2013/4/21 Marcin Miłkowski <[email protected]>
> Yes, you are creating a Pattern (implicitly) because you're using
> replaceAll with a regexp. It would be much faster if you simply used the
> test
>
> Character.GetType(xn.charAt(i))==COMBINING_SPACING_MARK
>
> to discard diacritical characters when computing the distance.
>
OK. I see. After using the Normalizer we just need to do this:
return xn.charAt(0)==yn.charAt(0);
> Hm, I'm not sure that we want to have a case-insensitive comparison.

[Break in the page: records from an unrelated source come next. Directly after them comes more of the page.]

/-! ### `putCore` -/

@[simp] theorem State.putCore_agenda (s : State) (c : Core) : (s.putCore c).agenda = s.agenda := rfl
@[simp] theorem State.putCore_defer (s : State) (c : Core) : (s.putCore c).defer = s.defer := rfl
@[simp] theorem State.putCore_free (s : State) (c : Core) : (s.putCore c).free = s.free := rfl
@[simp] theorem State.putCore_cur (s : State) (c : Core) : (s.putCore c).cur = s.cur := rfl
@[simp] theorem State.putCore_turnLeft (s : State) (c : Core) : (s.putCore c).turnLeft = s.turnLeft := rfl
@[simp] theorem State.putCore_nextId (s : State) (c : Core) : (s.putCore c).nextId = s.nextId := rfl
@[simp] theorem State.putCore_teams (s : State) (c : Core) : (s.putCore c).teams = s.teams := rfl
@[simp] theorem State.putCore_gangs (s : State) (c : Core) : (s.putCore c).gangs = s.gangs := rfl
@[simp] theorem State.putCore_families (s : State) (c : Core) : (s.putCore c).families = s.families := rfl
@[simp] theorem State.putCore_copies (s : State) (c : Core) : (s.putCore c).copies = s.copies := rfl
@[simp] theorem State.putCore_epochs (s : State) (c : Core) : (s.putCore c).epochs = s.epochs := rfl
@[simp] theorem State.putCore_groups (s : State) (c : Core) : (s.putCore c).groups = s.groups := rfl
@[simp] theorem State.putCore_mem (s : State) (c : Core) : (s.putCore c).mem = s.mem := rfl
@[simp] theorem State.putCore_poison (s : State) (c : Core) : (s.putCore c).poison = s.poison := rfl
@[simp] theorem State.putCore_held (s : State) (c : Core) : (s.putCore c).held = s.held := rfl
@[simp] theorem State.putCore_lostPages (s : State) (c : Core) : (s.putCore c).lostPages = s.lostPages := rfl
@[simp] theorem State.putCore_staged (s : State) (c : Core) : (s.putCore c).staged = s.staged := rfl
@[simp] theorem State.putCore_flights (s : State) (c : Core) : (s.putCore c).flights = s.flights := rfl
@[simp] theorem State.putCore_pubs (s : State) (c : Core) : (s.putCore c).pubs = s.pubs := rfl
@[simp] theorem State.putCore_pubNum (s : State) (c : Core) : (s.putCore c).pubNum = s.pubNum := rfl
@[simp] theorem State.putCore_pubSeq (s : State) (c : Core) : (s.putCore c).pubSeq = s.pubSeq := rfl
@[simp] theorem State.putCore_pendPubs (s : State) (c : Core) : (s.putCore c).pendPubs = s.pendPubs := rfl
@[simp] theorem State.putCore_tick (s : State) (c : Core) : (s.putCore c).tick = s.tick := rfl
@[simp] theorem State.putCore_inBound (s : State) (c : Core) : (s.putCore c).inBound = s.inBound := rfl
@[simp] theorem State.putCore_lastTiming (s : State) (c : Core) : (s.putCore c).lastTiming = s.lastTiming := rfl
@[simp] theorem State.putCore_holdBack (s : State) (c : Core) : (s.putCore c).holdBack = s.holdBack := rfl
@[simp] theorem State.putCore_catchUp (s : State) (c : Core) : (s.putCore c).catchUp = s.catchUp := rfl
@[simp] theorem State.putCore_lastSent (s : State) (c : Core) : (s.putCore c).lastSent = s.lastSent := rfl
@[simp] theorem State.putCore_inDomain (s : State) (c : Core) : (s.putCore c).inDomain = s.inDomain := rfl
@[simp] theorem State.putCore_dev (s : State) (c : Core) : (s.putCore c).dev = s.dev := rfl
@[simp] theorem State.putCore_bringup (s : State) (c : Core) : (s.putCore c).bringup = s.bringup := rfl
@[simp] theorem State.putCore_bringupFailed (s : State) (c : Core) : (s.putCore c).bringupFailed = s.bringupFailed := rfl
@[simp] theorem State.putCore_coresStarted (s : State) (c : Core) : (s.putCore c).coresStarted = s.coresStarted := rfl
@[simp] theorem State.putCore_nextStart (s : State) (c : Core) : (s.putCore c).nextStart = s.nextStart := rfl
@[simp] theorem State.putCore_hostMode (s : State) (c : Core) : (s.putCore c).hostMode = s.hostMode := rfl
@[simp] theorem State.putCore_hostLink (s : State) (c : Core) : (s.putCore c).hostLink = s.hostLink := rfl
@[simp] theorem State.putCore_rootPorts (s : State) (c : Core) : (s.putCore c).rootPorts = s.rootPorts := rfl
@[simp] theorem State.putCore_mailRings (s : State) (c : Core) : (s.putCore c).mailRings = s.mailRings := rfl
@[simp] theorem State.putCore_vectorTable (s : State) (c : Core) : (s.putCore c).vectorTable = s.vectorTable := rfl
@[simp] theorem State.putCore_hostCached (s : State) (c : Core) : (s.putCore c).hostCached = s.hostCached := rfl
@[simp] theorem State.putCore_backInvalidates (s : State) (c : Core) : (s.putCore c).backInvalidates = s.backInvalidates := rfl
@[simp] theorem State.putCore_queues (s : State) (c : Core) : (s.putCore c).queues = s.queues := rfl
@[simp] theorem State.putCore_checkRecords (s : State) (c : Core) : (s.putCore c).checkRecords = s.checkRecords := rfl
@[simp] theorem State.putCore_lastQueueSlot (s : State) (c : Core) : (s.putCore c).lastQueueSlot = s.lastQueueSlot := rfl
@[simp] theorem State.putCore_launches (s : State) (c : Core) : (s.putCore c).launches = s.launches := rfl
@[simp] theorem State.putCore_tenants (s : State) (c : Core) : (s.putCore c).tenants = s.tenants := rfl
@[simp] theorem State.putCore_remoteRoots (s : State) (c : Core) : (s.putCore c).remoteRoots = s.remoteRoots := rfl
@[simp] theorem State.putCore_chans (s : State) (c : Core) : (s.putCore c).chans = s.chans := rfl
@[simp] theorem State.putCore_served (s : State) (c : Core) : (s.putCore c).served = s.served := rfl
@[simp] theorem State.putCore_factors (s : State) (c : Core) : (s.putCore c).factors = s.factors := rfl
@[simp] theorem State.putCore_scenes (s : State) (c : Core) : (s.putCore c).scenes = s.scenes := rfl
@[simp] theorem State.putCore_msix (s : State) (c : Core) : (s.putCore c).msix = s.msix := rfl
@[simp] theorem State.putCore_hostReads (s : State) (c : Core) : (s.putCore c).hostReads = s.hostReads := rfl
@[simp] theorem State.putCore_apertures (s : State) (c : Core) : (s.putCore c).apertures = s.apertures := rfl
@[simp] theorem State.putCore_functions (s : State) (c : Core) : (s.putCore c).functions = s.functions := rfl
@[simp] theorem State.putCore_linkSent (s : State) (c : Core) : (s.putCore c).linkSent = s.linkSent := rfl
@[simp] theorem State.putCore_messages (s : State) (c : Core) : (s.putCore c).messages = s.messages := rfl
@[simp] theorem State.putCore_startReports (s : State) (c : Core) : (s.putCore c).startReports = s.startReports := rfl
@[simp] theorem State.putCore_dmaReads (s : State) (c : Core) : (s.putCore c).dmaReads = s.dmaReads := rfl
@[simp] theorem State.putCore_dmaRefused (s : State) (c : Core) : (s.putCore c).dmaRefused = s.dmaRefused := rfl
@[simp] theorem State.putCore_mailbox (s : State) (c : Core) : (s.putCore c).mailbox = s.mailbox := rfl
@[simp] theorem State.putCore_lodestarBox (s : State) (c : Core) : (s.putCore c).lodestarBox = s.lodestarBox := rfl
@[simp] theorem State.putCore_machineEvents (s : State) (c : Core) : (s.putCore c).machineEvents = s.machineEvents := rfl
@[simp] theorem State.putCore_lostEvents (s : State) (c : Core) : (s.putCore c).lostEvents = s.lostEvents := rfl
@[simp] theorem State.putCore_routes (s : State) (c : Core) : (s.putCore c).routes = s.routes := rfl
@[simp] theorem State.putCore_ports (s : State) (c : Core) : (s.putCore c).ports = s.ports := rfl
@[simp] theorem State.putCore_flows (s : State) (c : Core) : (s.putCore c).flows = s.flows := rfl
@[simp] theorem State.putCore_linkKeys (s : State) (c : Core) : (s.putCore c).linkKeys = s.linkKeys := rfl
@[simp] theorem State.putCore_measures (s : State) (c : Core) : (s.putCore c).measures = s.measures := rfl
@[simp] theorem State.putCore_jobs (s : State) (c : Core) : (s.putCore c).jobs = s.jobs := rfl
@[simp] theorem State.putCore_signIndex (s : State) (c : Core) : (s.putCore c).signIndex = s.signIndex := rfl
@[simp] theorem State.putCore_thermal (s : State) (c : Core) : (s.putCore c).thermal = s.thermal := rfl
@[simp] theorem State.putCore_rampAt (s : State) (c : Core) : (s.putCore c).rampAt = s.rampAt := rfl
@[simp] theorem State.putCore_coresRetired (s : State) (c : Core) : (s.putCore c).coresRetired = s.coresRetired := rfl
@[simp] theorem State.putCore_rowsSpared (s : State) (c : Core) : (s.putCore c).rowsSpared = s.rowsSpared := rfl
@[simp] theorem State.putCore_corrections (s : State) (c : Core) : (s.putCore c).corrections = s.corrections := rfl
@[simp] theorem State.putCore_rowErrors (s : State) (c : Core) : (s.putCore c).rowErrors = s.rowErrors := rfl
@[simp] theorem State.putCore_wayErrors (s : State) (c : Core) : (s.putCore c).wayErrors = s.wayErrors := rfl
@[simp] theorem State.putCore_channelsAsked (s : State) (c : Core) : (s.putCore c).channelsAsked = s.channelsAsked := rfl
@[simp] theorem State.putCore_channelsRetired (s : State) (c : Core) : (s.putCore c).channelsRetired = s.channelsRetired := rfl
@[simp] theorem State.putCore_waysRetired (s : State) (c : Core) : (s.putCore c).waysRetired = s.waysRetired := rfl
@[simp] theorem State.putCore_enginesRetired (s : State) (c : Core) : (s.putCore c).enginesRetired = s.enginesRetired := rfl
@[simp] theorem State.putCore_engineRepeats (s : State) (c : Core) : (s.putCore c).engineRepeats = s.engineRepeats := rfl
@[simp] theorem State.putCore_discarded (s : State) (c : Core) : (s.putCore c).discarded = s.discarded := rfl
@[simp] theorem State.putCore_upsets (s : State) (c : Core) : (s.putCore c).upsets = s.upsets := rfl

> This might be language-dependent, but overall this constitutes an edit
> distance = 1 in many cases.
>
The case-insensitive comparison seems reasonable to me. A case conversion
will be almost always a good suggesion and very probably the best
suggestion, I think.
> Now, for Pec_A the distance to Pecra is 1 ('A' == 'a' if you use
> case-insensitive comparison, so only '_' != 'r'). So if you have Pec_A
> in the dictionary, and you don't have Pecra, this is not a bug, this is
> what happens with case-insensitivity.
>
There is indeed a bug.
In the Catalan dictionary there are these words:
Pebrades Pebrades NPFPG00
Pec Pec NPCNSP0
Pecos Pecos NPCSG00
When searching suggestions for the wrongly spelled word "Pecra"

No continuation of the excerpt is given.